» **PROBLEM DESCRIPTION**: Up to and including the line containing "let u := s.markCell e slot", please reproduce the lines of the listing below, starting from the top.

» **THE DATA**:
::::::::

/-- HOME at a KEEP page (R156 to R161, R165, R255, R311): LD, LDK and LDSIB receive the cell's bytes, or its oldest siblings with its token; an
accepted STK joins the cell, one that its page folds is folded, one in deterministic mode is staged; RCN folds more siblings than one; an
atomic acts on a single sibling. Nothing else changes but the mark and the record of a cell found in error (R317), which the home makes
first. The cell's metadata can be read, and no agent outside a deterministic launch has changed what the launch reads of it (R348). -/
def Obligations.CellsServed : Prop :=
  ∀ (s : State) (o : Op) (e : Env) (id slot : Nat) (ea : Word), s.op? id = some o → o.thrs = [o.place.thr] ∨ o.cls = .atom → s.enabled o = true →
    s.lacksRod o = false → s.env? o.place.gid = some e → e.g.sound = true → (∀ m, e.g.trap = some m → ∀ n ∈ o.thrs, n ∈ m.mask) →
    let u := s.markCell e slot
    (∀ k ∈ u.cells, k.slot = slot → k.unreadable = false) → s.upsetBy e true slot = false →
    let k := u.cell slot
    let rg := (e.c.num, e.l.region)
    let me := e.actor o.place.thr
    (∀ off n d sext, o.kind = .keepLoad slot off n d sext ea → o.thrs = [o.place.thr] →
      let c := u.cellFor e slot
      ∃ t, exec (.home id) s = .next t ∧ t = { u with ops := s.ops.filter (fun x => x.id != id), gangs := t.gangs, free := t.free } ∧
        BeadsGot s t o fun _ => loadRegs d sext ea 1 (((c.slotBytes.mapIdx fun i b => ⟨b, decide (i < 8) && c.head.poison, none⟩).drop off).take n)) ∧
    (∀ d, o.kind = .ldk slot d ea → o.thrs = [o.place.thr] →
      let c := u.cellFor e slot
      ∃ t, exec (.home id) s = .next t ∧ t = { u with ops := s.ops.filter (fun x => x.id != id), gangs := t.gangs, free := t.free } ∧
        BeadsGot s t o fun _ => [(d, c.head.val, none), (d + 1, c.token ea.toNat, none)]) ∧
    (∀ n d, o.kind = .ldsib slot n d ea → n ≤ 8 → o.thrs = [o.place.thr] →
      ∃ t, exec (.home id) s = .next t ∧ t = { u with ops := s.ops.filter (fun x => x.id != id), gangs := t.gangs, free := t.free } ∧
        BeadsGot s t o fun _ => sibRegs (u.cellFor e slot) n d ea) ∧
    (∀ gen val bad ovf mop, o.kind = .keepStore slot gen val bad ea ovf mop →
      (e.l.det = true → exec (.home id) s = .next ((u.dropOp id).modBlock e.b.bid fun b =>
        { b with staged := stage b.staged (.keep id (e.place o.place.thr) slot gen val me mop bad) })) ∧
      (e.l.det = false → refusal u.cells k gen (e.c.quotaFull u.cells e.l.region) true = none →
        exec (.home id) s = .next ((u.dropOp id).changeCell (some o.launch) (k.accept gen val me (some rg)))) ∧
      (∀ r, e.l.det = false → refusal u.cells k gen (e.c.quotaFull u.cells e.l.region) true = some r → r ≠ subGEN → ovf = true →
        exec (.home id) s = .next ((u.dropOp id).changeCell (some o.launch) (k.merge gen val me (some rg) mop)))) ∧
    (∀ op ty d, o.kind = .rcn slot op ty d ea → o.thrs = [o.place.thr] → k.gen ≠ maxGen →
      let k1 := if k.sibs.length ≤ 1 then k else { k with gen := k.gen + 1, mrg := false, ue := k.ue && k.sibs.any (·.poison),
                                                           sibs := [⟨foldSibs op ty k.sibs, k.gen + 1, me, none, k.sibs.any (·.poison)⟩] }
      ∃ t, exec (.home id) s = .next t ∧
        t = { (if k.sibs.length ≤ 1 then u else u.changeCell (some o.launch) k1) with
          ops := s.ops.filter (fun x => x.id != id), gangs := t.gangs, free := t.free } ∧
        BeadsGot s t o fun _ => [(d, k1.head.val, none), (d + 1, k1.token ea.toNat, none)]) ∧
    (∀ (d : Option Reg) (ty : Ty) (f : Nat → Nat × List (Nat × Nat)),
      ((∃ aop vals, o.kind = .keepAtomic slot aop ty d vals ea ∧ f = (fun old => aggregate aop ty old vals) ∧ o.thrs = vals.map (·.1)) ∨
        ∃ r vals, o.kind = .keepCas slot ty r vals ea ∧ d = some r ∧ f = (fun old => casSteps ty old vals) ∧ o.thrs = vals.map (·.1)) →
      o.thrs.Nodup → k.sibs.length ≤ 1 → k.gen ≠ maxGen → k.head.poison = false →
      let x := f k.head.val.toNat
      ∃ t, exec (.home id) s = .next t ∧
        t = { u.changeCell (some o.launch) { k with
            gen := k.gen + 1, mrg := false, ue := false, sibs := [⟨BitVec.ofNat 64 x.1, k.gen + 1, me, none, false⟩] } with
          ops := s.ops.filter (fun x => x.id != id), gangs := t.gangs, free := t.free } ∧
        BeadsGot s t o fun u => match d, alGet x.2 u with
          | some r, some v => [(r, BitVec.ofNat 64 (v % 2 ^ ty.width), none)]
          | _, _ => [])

::::::::

» **SOLVED EXERCISE**:
/-- HOME at a KEEP page (R156 to R161, R165, R255, R311): LD, LDK and LDSIB receive the cell's bytes, or its oldest siblings with its token; an
accepted STK joins the cell, one that its page folds is folded, one in deterministic mode is staged; RCN folds more siblings than one; an
atomic acts on a single sibling. Nothing else changes but the mark and the record of a cell found in error (R317), which the home makes
first. The cell's metadata can be read, and no agent outside a deterministic launch has changed what the launch reads of it (R348). -/
def Obligations.CellsServed : Prop :=
  ∀ (s : State) (o : Op) (e : Env) (id slot : Nat) (ea : Word), s.op? id = some o → o.thrs = [o.place.thr] ∨ o.cls = .atom → s.enabled o = true →
    s.lacksRod o = false → s.env? o.place.gid = some e → e.g.sound = true → (∀ m, e.g.trap = some m → ∀ n ∈ o.thrs, n ∈ m.mask) →
    let u := s.markCell e slot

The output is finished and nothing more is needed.